Last month’s post established how to compute arbitrary multivariate moments of a Gaussian distribution by coupling the desired distribution with a ‘source’ term

 \[ I = \int d^n r e^{(-r^T A r/2 + b^T r)} = e^{-b^T A^{-1} b/2} \, \frac{(2 \pi)^{(n/2)}}{\sqrt{\det{A}}} \; , \]
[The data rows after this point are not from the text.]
-- ==== Sys2Proof/Machine/Ops.lean ====
section
/-! DEFINITION. The named operations over registers, the string buffer, the response stream, and taking
an error. -/
namespace Sys2Proof.Machine

/-! ## Value registers (10_state.md R21, 00_scope.md R10) -/

/-- `x[r]`. -/
def State.readReg (s : State) (r : Reg) : Word := s.x[r]

/-- `x[r] <- v`. -/
def State.writeReg (s : State) (r : Reg) (v : Word) : State :=
  { s with x := s.x.set r v }

/-! ## The string buffer (20_memory.md R41) -/

/-- The byte at an address, `none` where nothing has written it since reset. -/
def Memory.read : Memory → Nat → Option Byte
  | [], _ => none
  | (k, b) :: m, a => if k = a then some b else Memory.read m a

/-- Writing one byte, keeping the addresses rising. -/
def Memory.write : Memory → Nat → Byte → Memory
  | [], a, b => [(a, b)]
  | (k, c) :: m, a, b =>
    if a < k then (a, b) :: (k, c) :: m
    else if a = k then (a, b) :: m
    else (k, c) :: Memory.write m a b

/-- Writing the bytes of a text at consecutive addresses from `a` on. -/
def Memory.writeText (m : Memory) (a : Nat) : List Byte → Memory
  | [] => m
  | b :: t => Memory.writeText (m.write a b) (a + 1) t

/-- `MemRead(a, 1)` (20_memory.md R41); `none` where `SB[a]` has no value (10_state.md R34). -/
def State.readByte (s : State) (a : Nat) : Option Byte := s.sb.read a

/-- `MemWrite(a, 1, b)` for an 8-bit address, so that none outside `SB` can be formed (20_memory.md R41). -/
def State.writeByte (s : State) (a : Byte) (b : Byte) : State :=
  { s with sb := s.sb.write a.toNat b }

/-- The current string `SB[0 … SLEN-1]` (10_state.md R22, R23), each byte as `MemRead` gives it. -/
def State.text (s : State) : List (Option Byte) :=
  (List.range s.slen.toNat).map s.readByte

/-- `emit(t)` (43_radix.md R177): `SB[0 … n-1]` and `SLEN`. -/
def State.emit (s : State) (t : List Byte) : State :=
  { s with sb := s.sb.writeText 0 t, slen := BitVec.ofNat 8 t.length }

/-! ## Responses (30_encoding.md R62) -/

/-- The numeric code of an error (60_exceptions.md R280). -/
def ErrorCause.code : ErrorCause → BitVec 4
  | .invalidDigit => 1
  | .invalidBase => 2
  | .divisionByZero => 3
  | .overflow => 4
  | .illegalCommand => 5

/-- `status[3:0]` (60_exceptions.md R280). -/
def Status.code : Status → BitVec 4
  | .ok => 0
  | .error c => c.code

/-- The 132 bits of a response: `status`, `rhi`, `rlo` (30_encoding.md R62). R62 gives them no bit positions:
that `status` is bits 131:128, `rhi` 127:64 and `rlo` 63:0 is the model's choice, DESIGN CHOICE, safe
(log entry 14). No step reads it. -/
def Response.bits (r : Response) : BitVec 132 := r.status.code ++ r.rhi ++ r.rlo

/-- Producing one response. -/
def State.respond (s : State) (r : Response) : State :=
  { s with responses := s.responses ++ [r] }

/-- Completing with status `OK` and zero data (30_encoding.md R62). -/
def State.done (s : State) : State := s.respond ⟨.ok, 0, 0⟩

/-- Completing with status `OK` and `rsp <- (hi, lo)` (00_scope.md R10). -/
def State.reply (s : State) (hi lo : DWord) : State := s.respond ⟨.ok, hi, lo⟩

/-! ## Errors (60_exceptions.md R286) -/

/-- The `ESR` that a command with opcode byte `op` ending in error `c` leaves: `OP` 15:8, zero 7:4,
`CAUSE` 3:0 (10_state.md R26). -/
def errorStatus (op : BitVec 8) (c : ErrorCause) : BitVec 16 := op ++ (0 : BitVec 4) ++ c.code

/-- Taking an error, the whole of GM128's exception entry: `x`, `SB`, `SLEN` unchanged, `ESR` records
the opcode byte and the cause, the response carries the cause and zero data (60_exceptions.md R286). No
mode, vector or saved state exists; there is no return from it, the next packet executes normally (R290). -/
def State.takeError (s : State) (op : BitVec 8) (c : ErrorCause) : State :=
  ({ s with esr := errorStatus op c }).respond ⟨.error c, 0, 0⟩

/-! ## Reset (70_reset_and_hazards.md R310) -/

/-- Reset asserted between commands: the state after reset, the events still to come and the responses
already produced kept (log entry 7). -/
def State.resetUnit (s : State) (rest : List HostEvent) : State :=
  { State.reset with hostInput := rest, responses := s.responses }

end Sys2Proof.Machine
end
 for an arbitrary positive definite matrix $A$ and a multivariate quadratic form $r^T A r$.  The coupling term $b$ allows for the computation of the moments by taking derivatives with respect to $b$ and then setting $b=0$, afterwards.  For example, from the last post, the multivariate moment

 \[ E[x^4y^2] = \left. \frac{\partial^6}{\partial b_x^4 \partial b_y^2 } e^{b^T B b/2} \right|_{b=0} = 3 B_{xx}^2 B_{yy} + 12 B_{xx} B_{xy}^2 \; , \]

where $B = A^{-1}$.

Of course, these derivatives are easy to evaluate with modern computer algebra systems but calculating them by hand is prohibitively expensive in many cases and a variety of techniques were developed for short-cutting much of the labor that are worth knowing in their own right.  One such technique is Isserlis’ Theorem, which is a way of organizing the algebra so that the computation depends only on determining $A^{-1}$ and performing some combinatorics.  It is that last activity that will be the focus of this blog post.

We will be considering a general multivariate moment of the form

\[ E[x^{n_1} y^{n_2}\cdots a^{n_4} b^{n_5} \cdots] \; .\]

The first thing to note is that the total power of the moment $n = n_1 + n_2 + \cdots$ must be even in order to have a non-zero result, otherwise there will always be a residual $b$ in the result that will become null when the requirement $b=0$ is enforced.  As a result we can express the total power of the moment as $n = 2m$.  Second, the only surviving term in expansion of the exponential will be the $m^{\textrm{th}}$ term for similar reasons.  The resulting moments are always taken pairwise because of the quadratic form of the exponential, as seen above.  The only unknown is the numerical coefficient in front of the various terms. 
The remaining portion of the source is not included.